- _Recorded data_:
[Start of section]

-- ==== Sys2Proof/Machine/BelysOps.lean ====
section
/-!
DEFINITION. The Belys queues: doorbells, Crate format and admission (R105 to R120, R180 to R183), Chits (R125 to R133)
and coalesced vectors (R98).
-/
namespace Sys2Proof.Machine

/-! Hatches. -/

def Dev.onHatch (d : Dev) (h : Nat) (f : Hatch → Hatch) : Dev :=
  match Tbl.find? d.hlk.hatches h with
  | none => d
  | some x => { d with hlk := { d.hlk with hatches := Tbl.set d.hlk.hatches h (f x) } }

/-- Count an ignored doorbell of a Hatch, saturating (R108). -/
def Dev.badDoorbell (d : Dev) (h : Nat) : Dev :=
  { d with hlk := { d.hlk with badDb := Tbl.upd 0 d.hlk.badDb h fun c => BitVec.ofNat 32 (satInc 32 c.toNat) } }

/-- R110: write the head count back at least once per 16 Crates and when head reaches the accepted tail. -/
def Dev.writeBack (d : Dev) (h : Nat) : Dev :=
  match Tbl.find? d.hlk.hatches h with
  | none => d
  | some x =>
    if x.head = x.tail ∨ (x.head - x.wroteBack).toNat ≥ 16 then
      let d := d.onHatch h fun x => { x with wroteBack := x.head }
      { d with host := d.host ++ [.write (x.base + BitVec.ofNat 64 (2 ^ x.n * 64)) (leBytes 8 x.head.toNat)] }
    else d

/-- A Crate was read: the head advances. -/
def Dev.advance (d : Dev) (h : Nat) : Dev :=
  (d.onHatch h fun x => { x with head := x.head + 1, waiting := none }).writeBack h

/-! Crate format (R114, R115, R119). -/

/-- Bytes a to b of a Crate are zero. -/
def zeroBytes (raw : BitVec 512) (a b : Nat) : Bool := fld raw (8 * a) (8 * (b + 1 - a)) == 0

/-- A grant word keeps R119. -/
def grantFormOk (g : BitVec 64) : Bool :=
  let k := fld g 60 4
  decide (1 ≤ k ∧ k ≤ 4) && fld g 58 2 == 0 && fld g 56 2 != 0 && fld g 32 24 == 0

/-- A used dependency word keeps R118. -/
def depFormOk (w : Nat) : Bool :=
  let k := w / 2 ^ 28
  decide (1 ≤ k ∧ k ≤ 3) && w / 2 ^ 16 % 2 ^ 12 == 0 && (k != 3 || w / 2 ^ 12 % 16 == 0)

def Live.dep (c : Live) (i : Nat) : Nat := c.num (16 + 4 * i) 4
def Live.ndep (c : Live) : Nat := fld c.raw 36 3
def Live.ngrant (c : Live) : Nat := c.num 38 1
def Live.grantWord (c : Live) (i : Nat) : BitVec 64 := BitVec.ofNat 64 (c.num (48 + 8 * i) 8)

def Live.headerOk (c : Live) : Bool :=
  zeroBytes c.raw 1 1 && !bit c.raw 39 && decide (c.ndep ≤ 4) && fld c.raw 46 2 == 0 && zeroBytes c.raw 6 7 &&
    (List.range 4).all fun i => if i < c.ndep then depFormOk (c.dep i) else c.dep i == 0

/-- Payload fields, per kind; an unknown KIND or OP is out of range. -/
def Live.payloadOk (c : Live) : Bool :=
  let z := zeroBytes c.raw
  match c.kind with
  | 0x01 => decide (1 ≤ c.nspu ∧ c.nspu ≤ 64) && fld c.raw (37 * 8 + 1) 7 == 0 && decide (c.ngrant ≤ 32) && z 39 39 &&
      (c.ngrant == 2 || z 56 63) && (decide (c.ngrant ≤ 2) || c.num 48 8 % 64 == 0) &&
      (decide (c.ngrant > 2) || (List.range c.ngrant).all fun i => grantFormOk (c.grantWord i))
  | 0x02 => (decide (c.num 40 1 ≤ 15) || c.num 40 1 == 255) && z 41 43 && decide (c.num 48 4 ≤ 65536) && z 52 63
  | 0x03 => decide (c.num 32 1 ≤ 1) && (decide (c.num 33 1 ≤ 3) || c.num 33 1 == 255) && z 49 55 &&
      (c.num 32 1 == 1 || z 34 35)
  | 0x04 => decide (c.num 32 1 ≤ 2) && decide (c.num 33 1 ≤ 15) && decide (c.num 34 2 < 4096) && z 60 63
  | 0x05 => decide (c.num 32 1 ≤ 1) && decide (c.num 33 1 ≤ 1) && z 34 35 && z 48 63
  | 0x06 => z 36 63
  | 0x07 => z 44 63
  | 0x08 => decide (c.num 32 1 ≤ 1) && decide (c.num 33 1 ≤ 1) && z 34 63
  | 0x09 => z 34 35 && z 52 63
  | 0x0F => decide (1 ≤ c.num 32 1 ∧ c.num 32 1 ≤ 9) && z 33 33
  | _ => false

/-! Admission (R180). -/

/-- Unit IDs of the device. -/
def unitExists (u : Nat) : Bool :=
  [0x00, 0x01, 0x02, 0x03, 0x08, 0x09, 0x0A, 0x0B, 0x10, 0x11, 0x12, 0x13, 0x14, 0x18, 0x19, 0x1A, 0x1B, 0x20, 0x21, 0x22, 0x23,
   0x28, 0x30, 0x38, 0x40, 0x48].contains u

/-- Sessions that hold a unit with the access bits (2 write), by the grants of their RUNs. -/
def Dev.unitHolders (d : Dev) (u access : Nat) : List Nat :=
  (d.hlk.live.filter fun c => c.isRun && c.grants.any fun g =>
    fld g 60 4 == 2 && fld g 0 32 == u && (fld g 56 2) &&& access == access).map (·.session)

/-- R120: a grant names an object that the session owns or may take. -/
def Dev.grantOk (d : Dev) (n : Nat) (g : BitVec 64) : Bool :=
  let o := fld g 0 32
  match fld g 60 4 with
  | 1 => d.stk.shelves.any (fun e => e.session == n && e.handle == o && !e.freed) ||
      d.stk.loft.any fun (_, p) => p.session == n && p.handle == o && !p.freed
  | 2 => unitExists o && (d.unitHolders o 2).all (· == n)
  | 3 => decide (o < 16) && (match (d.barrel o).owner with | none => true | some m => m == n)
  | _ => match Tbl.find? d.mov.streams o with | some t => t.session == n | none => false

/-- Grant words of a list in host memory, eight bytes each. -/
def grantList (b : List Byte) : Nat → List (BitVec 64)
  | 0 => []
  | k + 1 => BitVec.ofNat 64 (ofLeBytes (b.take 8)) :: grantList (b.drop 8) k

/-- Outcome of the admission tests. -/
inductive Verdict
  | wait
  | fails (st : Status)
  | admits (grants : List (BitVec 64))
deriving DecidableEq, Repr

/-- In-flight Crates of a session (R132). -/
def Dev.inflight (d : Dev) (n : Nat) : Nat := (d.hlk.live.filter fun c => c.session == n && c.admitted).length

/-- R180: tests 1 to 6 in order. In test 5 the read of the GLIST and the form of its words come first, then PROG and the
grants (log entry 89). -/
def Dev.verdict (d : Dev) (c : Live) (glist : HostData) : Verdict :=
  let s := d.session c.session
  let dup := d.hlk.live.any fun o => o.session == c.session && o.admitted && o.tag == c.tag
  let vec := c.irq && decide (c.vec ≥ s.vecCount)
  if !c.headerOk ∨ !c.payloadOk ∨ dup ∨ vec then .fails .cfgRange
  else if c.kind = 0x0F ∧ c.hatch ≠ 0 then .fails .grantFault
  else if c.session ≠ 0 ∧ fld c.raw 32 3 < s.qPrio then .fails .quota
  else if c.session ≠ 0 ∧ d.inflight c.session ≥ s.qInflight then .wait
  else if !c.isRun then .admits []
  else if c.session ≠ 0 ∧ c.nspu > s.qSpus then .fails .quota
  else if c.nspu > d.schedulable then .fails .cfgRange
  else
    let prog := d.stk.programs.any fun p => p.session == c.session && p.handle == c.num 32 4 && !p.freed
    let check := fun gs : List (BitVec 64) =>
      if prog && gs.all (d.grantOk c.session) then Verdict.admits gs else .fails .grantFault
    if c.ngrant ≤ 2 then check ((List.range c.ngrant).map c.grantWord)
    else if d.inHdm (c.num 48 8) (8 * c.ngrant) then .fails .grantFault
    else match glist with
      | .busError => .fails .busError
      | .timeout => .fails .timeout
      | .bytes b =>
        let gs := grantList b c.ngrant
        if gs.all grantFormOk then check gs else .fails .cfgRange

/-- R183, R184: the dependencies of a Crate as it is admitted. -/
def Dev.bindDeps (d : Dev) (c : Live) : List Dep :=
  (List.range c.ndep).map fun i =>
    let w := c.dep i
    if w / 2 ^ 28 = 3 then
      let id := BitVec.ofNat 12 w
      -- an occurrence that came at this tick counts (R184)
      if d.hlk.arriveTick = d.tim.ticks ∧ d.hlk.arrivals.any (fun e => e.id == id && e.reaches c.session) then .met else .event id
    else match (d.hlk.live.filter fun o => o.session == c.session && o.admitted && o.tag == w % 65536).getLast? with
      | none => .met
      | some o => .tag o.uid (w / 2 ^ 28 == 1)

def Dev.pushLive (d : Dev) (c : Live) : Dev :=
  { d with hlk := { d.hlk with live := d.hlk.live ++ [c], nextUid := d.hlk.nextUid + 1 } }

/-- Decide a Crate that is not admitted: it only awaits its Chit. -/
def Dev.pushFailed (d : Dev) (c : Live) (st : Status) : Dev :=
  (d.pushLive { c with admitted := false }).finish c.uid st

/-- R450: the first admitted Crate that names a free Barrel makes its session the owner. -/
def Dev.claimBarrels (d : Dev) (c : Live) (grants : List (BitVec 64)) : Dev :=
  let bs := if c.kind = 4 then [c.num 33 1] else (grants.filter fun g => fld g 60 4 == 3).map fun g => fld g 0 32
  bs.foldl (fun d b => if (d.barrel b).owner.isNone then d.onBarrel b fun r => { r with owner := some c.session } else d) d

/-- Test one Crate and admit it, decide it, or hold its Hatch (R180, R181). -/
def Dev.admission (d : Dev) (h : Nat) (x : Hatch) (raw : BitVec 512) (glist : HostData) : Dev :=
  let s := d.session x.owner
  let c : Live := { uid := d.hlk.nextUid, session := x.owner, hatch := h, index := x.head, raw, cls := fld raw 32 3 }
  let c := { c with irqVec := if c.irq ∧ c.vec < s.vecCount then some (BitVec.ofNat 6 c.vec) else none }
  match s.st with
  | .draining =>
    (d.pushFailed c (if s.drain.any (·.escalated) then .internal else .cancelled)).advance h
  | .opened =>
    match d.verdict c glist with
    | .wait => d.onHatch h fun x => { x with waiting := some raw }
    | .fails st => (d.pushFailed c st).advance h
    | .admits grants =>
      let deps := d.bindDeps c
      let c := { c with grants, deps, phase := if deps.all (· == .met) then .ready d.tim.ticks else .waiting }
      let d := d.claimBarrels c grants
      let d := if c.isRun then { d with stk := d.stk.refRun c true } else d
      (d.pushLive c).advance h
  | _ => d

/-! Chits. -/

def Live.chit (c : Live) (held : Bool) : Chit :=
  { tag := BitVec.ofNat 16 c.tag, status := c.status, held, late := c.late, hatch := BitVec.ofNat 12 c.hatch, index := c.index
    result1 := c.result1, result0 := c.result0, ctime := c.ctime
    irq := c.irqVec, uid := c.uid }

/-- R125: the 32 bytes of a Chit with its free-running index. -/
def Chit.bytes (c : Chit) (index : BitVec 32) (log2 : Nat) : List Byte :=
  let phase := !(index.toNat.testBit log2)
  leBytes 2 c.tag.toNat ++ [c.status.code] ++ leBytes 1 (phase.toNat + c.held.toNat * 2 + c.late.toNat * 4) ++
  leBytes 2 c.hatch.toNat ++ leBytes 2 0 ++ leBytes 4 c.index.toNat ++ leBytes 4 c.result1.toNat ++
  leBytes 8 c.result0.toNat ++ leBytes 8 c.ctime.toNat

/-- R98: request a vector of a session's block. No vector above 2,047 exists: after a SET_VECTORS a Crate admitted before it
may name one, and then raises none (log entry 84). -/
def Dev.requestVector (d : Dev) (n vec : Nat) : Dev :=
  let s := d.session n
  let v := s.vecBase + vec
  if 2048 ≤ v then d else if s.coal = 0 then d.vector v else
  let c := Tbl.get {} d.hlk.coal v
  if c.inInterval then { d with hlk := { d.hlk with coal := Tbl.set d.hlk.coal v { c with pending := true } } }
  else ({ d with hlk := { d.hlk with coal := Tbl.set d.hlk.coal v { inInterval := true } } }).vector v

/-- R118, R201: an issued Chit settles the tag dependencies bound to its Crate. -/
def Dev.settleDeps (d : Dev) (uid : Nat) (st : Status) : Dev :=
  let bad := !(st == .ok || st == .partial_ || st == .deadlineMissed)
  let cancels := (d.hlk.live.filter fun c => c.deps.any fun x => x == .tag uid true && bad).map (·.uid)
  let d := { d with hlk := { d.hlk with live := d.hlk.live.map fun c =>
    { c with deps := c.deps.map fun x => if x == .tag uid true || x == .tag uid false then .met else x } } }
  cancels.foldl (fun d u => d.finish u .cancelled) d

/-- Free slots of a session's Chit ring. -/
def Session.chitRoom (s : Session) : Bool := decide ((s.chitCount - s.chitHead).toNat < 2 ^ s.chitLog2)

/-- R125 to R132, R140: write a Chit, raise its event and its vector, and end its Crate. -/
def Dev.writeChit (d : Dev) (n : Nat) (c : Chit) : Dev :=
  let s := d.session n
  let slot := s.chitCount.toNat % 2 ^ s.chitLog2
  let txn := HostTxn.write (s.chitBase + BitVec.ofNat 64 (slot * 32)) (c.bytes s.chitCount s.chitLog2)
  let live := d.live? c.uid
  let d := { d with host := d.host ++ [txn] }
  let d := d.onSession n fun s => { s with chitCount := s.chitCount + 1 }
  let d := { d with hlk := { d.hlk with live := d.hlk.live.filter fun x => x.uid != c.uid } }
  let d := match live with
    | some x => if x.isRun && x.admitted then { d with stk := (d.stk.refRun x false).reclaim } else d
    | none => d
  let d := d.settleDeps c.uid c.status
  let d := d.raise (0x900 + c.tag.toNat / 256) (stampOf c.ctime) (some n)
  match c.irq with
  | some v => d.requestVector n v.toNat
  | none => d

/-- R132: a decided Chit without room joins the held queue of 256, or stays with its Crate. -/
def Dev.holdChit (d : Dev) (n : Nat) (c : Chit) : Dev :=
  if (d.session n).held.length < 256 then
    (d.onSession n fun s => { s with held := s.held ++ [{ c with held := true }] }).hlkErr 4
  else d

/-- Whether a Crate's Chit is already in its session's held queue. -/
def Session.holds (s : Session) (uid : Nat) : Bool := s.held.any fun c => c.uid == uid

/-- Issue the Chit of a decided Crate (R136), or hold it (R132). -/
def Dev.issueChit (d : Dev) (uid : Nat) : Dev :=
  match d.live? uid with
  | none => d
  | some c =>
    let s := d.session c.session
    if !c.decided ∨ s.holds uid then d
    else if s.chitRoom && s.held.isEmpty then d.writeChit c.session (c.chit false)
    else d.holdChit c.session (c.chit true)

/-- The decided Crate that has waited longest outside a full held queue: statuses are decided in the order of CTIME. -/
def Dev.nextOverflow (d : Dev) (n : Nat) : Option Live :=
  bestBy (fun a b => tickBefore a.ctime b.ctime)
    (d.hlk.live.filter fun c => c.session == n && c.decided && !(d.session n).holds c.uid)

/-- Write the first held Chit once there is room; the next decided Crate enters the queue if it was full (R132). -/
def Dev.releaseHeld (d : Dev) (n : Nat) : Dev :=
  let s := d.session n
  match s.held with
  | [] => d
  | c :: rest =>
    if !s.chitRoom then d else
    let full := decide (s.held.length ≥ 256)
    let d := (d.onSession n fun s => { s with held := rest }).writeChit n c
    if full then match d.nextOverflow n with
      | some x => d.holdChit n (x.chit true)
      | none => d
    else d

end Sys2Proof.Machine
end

[End of section]

Collect the lines of the records that include the string "grantWord".

- _YOUR RESPONSE_:
def Live.grantWord (c : Live) (i : Nat) : BitVec 64 := BitVec.ofNat 64 (c.num (48 + 8 * i) 8)
      (decide (c.ngrant > 2) || (List.range c.ngrant).all fun i => grantFormOk (c.grantWord i))
    if c.ngrant ≤ 2 then check ((List.range c.ngrant).map c.grantWord)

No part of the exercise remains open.